» **Activity**:
Report each line from the records where the string "dropReadsOf" turns up.

_ _ _ _ _

/-- The SRAM that a saved core's state takes up: the frames of its instances and allocations, and the banks its plans reserve. -/
def SavedCore.regions (x : SavedCore) (k : Core) : List (Nat × Nat) :=
  let frames := x.frames ++ (x.allocs.map fun a => (List.range a.count).map fun i => a.first + i).flatten
  (frames.map fun j => (k.frameAddr j, k.frameAddr j + 128)) ++ x.plans.map fun p => (p.first * 131072, (p.first + p.banks) * 131072)

/-- Whether a core holds a chord of an activation whose commit has begun. -/
def Core.committing (k : Core) (n : BitVec 12) (act : BitVec 16) : Bool :=
  k.chords.any fun p => p.2.ctx == n && p.2.act == act && p.2.todo.isSome

/-- What a chord that is discarded has asked for beyond the package is not used. -/
def State.dropReads (s : State) (c slot : Nat) (ch : Chord) : State :=
  s.forget fun r => r.kind == 0 && r.ctx == ch.ctx && decide (r.job < 2 ^ 80) && r.job % 2 ^ 12 == c * 16 + slot && r.job / 2 ^ 20 == ch.granted

/-- Nor is what an activation's streams, drains, fills and selections have asked for. -/
def State.dropReadsOf (s : State) (n : BitVec 12) (key : Nat) : State :=
  let owners := (s.cores.map fun p => (p.2.streams.filter fun x => x.actKey == key).map fun x => streamOwner p.1 x.actKey x.handle).flatten
  s.forget fun r => r.ctx == n && (r.kind == 2 || r.kind == 8 || (r.kind == 3 && owners.contains (r.job % 2 ^ 64))
    || (r.kind == 6 && r.job / 2 ^ 13 == key))

/-- The package discards an ended activation's state, and its spill slots are marked (R335). -/
def State.discardAct (s : State) (n : BitVec 12) (act : BitVec 16) : State :=
  let key := actKey n act
  let owners := (s.cores.map fun p => (p.2.streams.filter fun x => x.actKey == key).map fun x => streamOwner p.1 x.actKey x.handle).flatten
  let s := { s with homes := { s.homes with locks := s.homes.locks.filter fun l => !(l.kind == 1 && owners.contains l.owner) } }
  let s := s.cores.foldl (fun s p => (p.2.chords.filter fun x => x.2.ctx == n && x.2.act == act).foldl (fun s x => (s.discardChord p.1 x.2).dropReads p.1 x.1 x.2) s) s
  let lost := ((s.ctx n).saved.map fun x => (x.core, (x.frames).filter fun f => !(x.dropAct act).frames.contains f))
  let s := (nkeys s.cores).foldl (fun s c => s.modCore c fun k =>
    let gone := (lost.filter fun p => p.1 == c).map (·.2) |>.flatten
    let k' : Core := Core.dropAct k n act
    { k' with kept := k.kept.filter fun f => !gone.contains f }) s
  let s := s.mapSpill n fun t => if t.act = act then some { t with act := 0 } else none
  let s := s.modCtx n fun x => { x with
    overflow := x.overflow.filter fun t => t.act != act
    saved := x.saved.map fun y => y.dropAct act }
  let a := s.act? key
  let q : Quarantine := { ctx := n, act, until_ := s.epoch + 8, awaits := (a.map (·.awaits)).getD [], owed := a.bind (·.home) }
  let s := s.dropReadsOf n key
  let s := { s with acts := ndel s.acts key, loader := { s.loader with quar := s.loader.quar ++ [q] } }
  let s := ((s.placeTrap n).settleWait n).payAcks
  (nkeys s.cores).foldl (fun s c => (s.modCore c Core.placeQueue).examineFifo c) s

_ _ _ _ _

» **Answer for the task**:
def State.dropReadsOf (s : State) (n : BitVec 12) (key : Nat) : State :=
  let s := s.dropReadsOf n key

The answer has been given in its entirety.